Róisín shakes her head in dismay. For the widow and the priest have become even more unwholesome than the snub-nosed toad sat in front of her licking its own eyeball.
Róisín shuts herself in the kitchen. She takes her apron off and puts it on again. She picks up a potato and starts peeling it in an agony of indecision.
She has to go and warn him. Róisín looks down at the potato. But if she runs out now the priest might guess that she’s been eavesdropping. She drops the potato into the bowl in the sink. She’ll find Mahony later and tell him exactly what she’s heard.
She’ll tell him to watch out for himself.
As Róisín rinses the cut potatoes and sets them on the hob she thinks about Mahony. As Róisín rolls the priest’s liver in flour she thinks about Mahony.
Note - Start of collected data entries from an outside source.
/-- The vector 90° ahead of 60° × `i` electrical, at duty `d` (R205 step 3): it lies between two of the six, with one phase
high-impedance. -/
def stepVector (i d : Nat) : BitVec 16 × BitVec 16 × BitVec 16 :=
  match i % 6 with
  | 0 => (0, phOn d, phLow)
  | 1 => (phLow, phOn d, 0)
  | 2 => (phLow, 0, phOn d)
  | 3 => (0, phLow, phOn d)
  | 4 => (phOn d, phLow, 0)
  | _ => (phOn d, 0, phLow)

/-- The phases take a vector. -/
def State.setVector (s : State) (b : Nat) (v : BitVec 16 × BitVec 16 × BitVec 16) : State := s.setPhases b v.1 v.2.1 v.2.2

/-- The phases of a probe (R205 step 2): six vectors of 50 µs at duty PDUTY, each followed by 50 µs of shorted windings, which
stay shorted until the result is known. -/
def State.probeHold (s : State) (b : Nat) : State :=
  match (s.spinS b).probeAt with
  | none => s
  | some t =>
    let n := (s.now - t) / 50000
    if n < 12 ∧ n % 2 = 0 then s.setVector b (probeVector (n / 2) (s.rd (SPN_START_PDUTY b))) else s.setPhases b phLow phLow phLow

/-- A probe begins. -/
def State.beginProbe (s : State) (b : Nat) : State := (s.setSpin b { s.spinS b with probeAt := some s.now }).probeHold b

/-- The probe of a start from rest begins. -/
def State.startFromRest (s : State) (b : Nat) : State :=
  let s := (s.setSpinState b spStart).calTrigger (2 * b) 8 0
  (s.setSpin b { s.spinS b with ambiguous := 0, steps := 0, inBand := 0, probed := 0, revPart := 0, starting := true }).beginProbe b

/-- A start fails (R206): the engine brakes, ending in STOP, and the entry ends with START_FAIL; where it has ended before, the
change is reported without one (R204). -/
def State.startFail (s : State) (b fcode : Nat) : State :=
  let s := s.wr (SPN_STAT_FCODE b) fcode
  let s := (s.setSpin b { s.spinS b with brakeEnd := .stop fcode, starting := false }).shortWindings b
  match (s.spinS b).entry with
  | some _ => s.spinComplete b snStartFail fcode
  | none => s.spinUnrequested b snStartFail fcode

/-- LISTEN_END (R205 step 1). -/
def listenEnd (b : Bay) (found reverse : Bool) (rpm : BitVec 14) (s : State) : State :=
  if s.spin b ≠ spListen ∨ ¬ (s.spinS b).starting then s
  else if ¬ found then s.startFromRest b
  else if ¬ reverse ∧ 8 * s.nNom b ≤ 100 * rpm.toNat then (s.wr (SPN_SPEED_RPM b) rpm.toNat).enterRun b
  else (s.setSpin b { s.spinS b with brakeEnd := .start }).enterBrake b

/-- LISTEN_END. -/
def execListenEnd (b : Bay) (found reverse : Bool) (rpm : BitVec 14) (s : State) : Result := clocked s (s.whileRuns (64 + b.val) (listenEnd b found reverse rpm))

/-- START_BRAKE_END (R205): BRAKE_T of a brake found necessary in LISTEN has passed. -/
def startBrakeEnd (b : Bay) (s : State) : State :=
  if s.spin b = spBrake ∧ (s.spinS b).brakeEnd = .start ∧ (s.spinS b).starting then s.startFromRest b else s

/-- START_BRAKE_END. -/
def execStartBrakeEnd (b : Bay) (s : State) : Result := clocked s (s.whileRuns (64 + b.val) (startBrakeEnd b))

/-- The place and value of the largest peak, and the second largest value. -/
def largestPeak (l : List Nat) : Nat × Nat × Nat :=
  (l.zipIdx).foldl (fun (r : Nat × Nat × Nat) p => if r.2.1 < p.1 then (p.2, p.1, r.2.1) else if r.2.2 < p.1 then (r.1, r.2.1, p.1) else r)
    (0, 0, 0)

/-- PROBE_DONE (R205 step 2, R206): the six peak currents; ambiguous where the largest exceeds the second by less than PMARGIN. -/
def probeDone (b : Bay) (peaks : List Nat) (s : State) : State :=
  if s.spin b ≠ spStart ∨ (s.spinS b).probeAt.isNone then s
  else
    let (i, m1, m2) := largestPeak (peaks.take 6)
    let v := s.spinS b
    if (m1 - m2) * 100 < s.rd (SPN_START_PMARGIN b) * m2 then
      let s := s.setSpin b { v with ambiguous := v.ambiguous + 1 }
      if 3 ≤ v.ambiguous + 1 then s.startFail b 1 else s.beginProbe b
    else
      -- the step drive's vector is at level 15; the duty that this is, is the microcode's (R208): a free value
      let s := (s.setSpin b { v with ambiguous := 0, probed := i, probeAt := none }).wr (SPN_ILIM_LEVEL b) 15
      s.draw.setVector b (stepVector i (Config.freeNat s.free))

/-- PROBE_DONE. -/
def execProbeDone (b : Bay) (peaks : List Nat) (s : State) : Result := clocked s (s.whileRuns (64 + b.val) (probeDone b peaks))

/-- STEP_DRIVE_INTERVAL (R205 step 3, R206): an interval ends and the engine re-probes; after 40 with the speed still
below 2 % of N_nom the start fails. -/
def stepDriveInterval (b : Bay) (rpm : BitVec 14) (s : State) : State :=
  if s.spin b ≠ spStart ∨ ¬ (s.spinS b).starting ∨ (s.spinS b).probeAt.isSome then s
  else
    let v := s.spinS b
    let s := s.setSpin b { v with steps := v.steps + 1 }
    if 40 ≤ v.steps + 1 ∧ 100 * rpm.toNat < 2 * s.nNom b then s.startFail b 2 else s.beginProbe b

/-- STEP_DRIVE_INTERVAL. -/
def execStepDriveInterval (b : Bay) (rpm : BitVec 14) (s : State) : Result := clocked s (s.whileRuns (64 + b.val) (stepDriveInterval b rpm))

/-! ### PWM periods and the observer (R207, R211, R212, R214) -/

/-- The observer's residual of a period (R211, R207): OBSOK, the runs in and out of band, and OBSLOSS while wedges are the
source. A period whose phase currents are stale has no residual. -/
def State.observe (s : State) (b resid : Nat) : State :=
  if (s.beamS b).phaseStale0 then s
  else
    let v := s.spinS b
    let ok := decide (resid ≤ s.rd (SPN_OBS_RBAND b))
    let s := s.put (SPN_STAT_OBSOK b) ok
    let wedge := s.rd (ANG_STAT_SRC b) == srcWedge
    let s := s.setSpin b { v with
      inBand := if ok then v.inBand + 1 else 0
      outBand := if ok ∨ wedge ∨ s.spin b = spStart then 0 else v.outBand + 1 }
    if ¬ ok ∧ wedge ∧ s.spin b ≠ spStart ∧ ¬ s.on (SPN_STAT_OBSLOSS b) then
      (s.put (SPN_STAT_OBSLOSS b) true).event 7 .spindleFault 1 b
    else s

/-- The regeneration level is regulated on VMOTOR (R214). -/
def State.stepRegen (s : State) (b : Nat) : State :=
  let v := s.rd APR_BUS_STAT_VMOT
  let set := s.rd APR_BUS_REGEN_VSET * 100
  let band := s.rd APR_BUS_REGEN_VBAND * 10
  let lvl := s.rd (SPN_ILIM_LEVEL b)
  if (s.spinS b).ovHold then s.wr (SPN_ILIM_LEVEL b) 0
  else if v < s.rd APR_BUS_REGEN_VFLOOR * 100 then s.wr (SPN_ILIM_LEVEL b) 15
  else if v + band < set then s.wr (SPN_ILIM_LEVEL b) (min 15 (lvl + 1))
  else if set + band < v then s.wr (SPN_ILIM_LEVEL b) (lvl - 1)
  else s

/-- The current ramps back linearly over SPN_REACQ.RAMP periods after reacquisition (R216). -/
def State.stepRamp (s : State) (b : Nat) : State :=
  let v := s.spinS b
  if v.rampLeft = 0 then s
  else
    let n := max 1 (s.rd (SPN_REACQ_RAMP b))
    (s.wr (SPN_ILIM_LEVEL b) (v.levelBefore * (n - (v.rampLeft - 1)) / n)).setSpin b { v with rampLeft := v.rampLeft - 1 }

/-- A spindle whose actuators have parked goes on to brake (R210). -/
def State.parkWaitOver (s : State) (b : Nat) : State :=
  if (s.spinS b).parkWait ∧ s.bothParked b then s.enterBrake b else s

/-- PWM_PERIOD (R205 step 4, R207, R211, R214): a PWM period of bay `b` starts. `resid` is the observer's residual of the
last period in Q1.15 of ILIM, `rpm` its speed estimate (in BRAKE, from the phase currents, R210). -/
def pwmPeriod (b : Bay) (resid : BitVec 16) (rpm : BitVec 14) (s : State) : State :=
  let bn := b.val
  let v := s.spinS bn
  let s := match v.cutPhases with | some p => s.setVector bn p | none => s
  let s := s.setSpin bn { v with
    posted := false, late := false, cutPhases := none, pwmCount := v.pwmCount + 1, dwell := v.dwell + 1
    wedge := s.rd (ANG_STAT_SRC bn) == srcWedge }
  let s := s.expireKin bn
  let st := s.spin bn
  let s :=
    if st = spStart then
      let s := s.observe bn resid.toNat
      if 16 ≤ (s.spinS bn).inBand ∧ 8 * s.nNom bn ≤ 100 * rpm.toNat ∧ (s.spinS bn).starting then
        (s.wr (SPN_SPEED_RPM bn) rpm.toNat).enterRun bn
      else s.probeHold bn
    else if st = spRun then (s.observe bn resid.toNat).stepRamp bn
    else if st = spRegen then
      let s := s.observe bn resid.toNat
      let s := if 0 < (s.spinS bn).rampLeft then s.stepRamp bn
        else if (s.spinS bn).pwmCount % 4 = bn % 4 then s.stepRegen bn else s
      if 100 * s.rd (SPN_SPEED_RPM bn) < s.clamp (SPN_REGEN_MINSPD bn) 10 70 * s.nNom bn ∧ ¬ (s.spinS bn).parkWait then
        s.parkAndBrake bn 0
      else s
    else if st = spBrake then s.wr (SPN_SPEED_RPM bn) rpm.toNat
    else s
  let s := s.parkWaitOver bn
  if s.on (SPN_STAT_INWIN bn) then (s.beginLoad (2 * bn)).beginLoad (2 * bn + 1) else s

/-- PWM_PERIOD. -/
def execPwmPeriod (b : Bay) (resid : BitVec 16) (rpm : BitVec 14) (s : State) : Result := clocked s (s.whileRuns (64 + b.val) (pwmPeriod b resid rpm))

/-- The microcode posts a phase output for the period (R164, R212). One posted after the deadline does not act, since the
previous states are repeated (DEDUCED, log entry 101). -/
def State.postPhases (s : State) (b : Nat) (pa pb pc : BitVec 16) : State :=
  if (s.spinS b).late then s
  else
    let s := s.setSpin b { s.spinS b with posted := true }
    if s.phasesFree b then s.setPhases b pa pb pc else s

/-- PHASE_OUTPUT_DEADLINE (R212): 80 % of the PWM period has passed; without an output the previous states repeat. A period posted
on time ends a run of late ones. While hardware probes no output is awaited (DEDUCED, log entry 101). -/
def phaseOutputDeadline (b : Bay) (s : State) : State :=
  let st := s.spin b
  let v := s.spinS b
  if v.late ∨ v.probeAt.isSome ∨ ¬ (st = spStart ∨ st = spRun ∨ st = spRegen) then s
  else if v.posted then s.setSpin b { v with late := true, lateRun := 0 }
  else
    let s := s.setSpin b { v with late := true, lateRun := v.lateRun + 1 }
    ((s.bump (SPN_OVR_COUNT b)).put (SPN_STAT_OVR b) true).facetCause (commFct b) 4

/-- PHASE_OUTPUT_DEADLINE. -/
def execPhaseOutputDeadline (b : Bay) (s : State) : Result := clocked s (s.whileRuns (64 + b.val) (phaseOutputDeadline b))

/-! ### Rotor loss and reacquisition (R216) -/

/-- ROTOR_LOSS (R216, R212): RN periods out of band with the observer as source, or three late periods: COAST. -/
def rotorLoss (b : Bay) (s : State) : State :=
  let v := s.spinS b
  let st := s.spin b
  if ((st = spRun ∨ st = spRegen) ∧ max 1 (s.rd (SPN_OBS_RN b)) ≤ v.outBand)
      ∨ ((st = spStart ∨ st = spRun ∨ st = spRegen) ∧ 3 ≤ v.lateRun) then
    let lvl := s.rd (SPN_ILIM_LEVEL b)
    let s := s.facetCause (commFct b) 11
    let s := s.undrive b spCoast
    let s := s.setSpin b { s.spinS b with
      before := st, levelBefore := lvl, coastAt := some s.now, crossings := 0, byFlush := v.byFlush, starting := v.starting }
    (s.put (SPN_STAT_COASTEV b) true).spinUnrequested b snReacq 0
  else s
As she cuts onions into the pan, ready for the meat, she thinks about Mahony.
She blots her eyes with the hem of her apron, realising that they are watering more than they ought to be. As she slides the liver from the pan into a warming dish Róisín finally admits to herself that she’s in love with him. She’s in love with him wildly, against each and every sensible thought. Róisín sobs into her apron and the frogs watch her sympathetically from just outside the kitchen door, like a row of polite cinemagoers.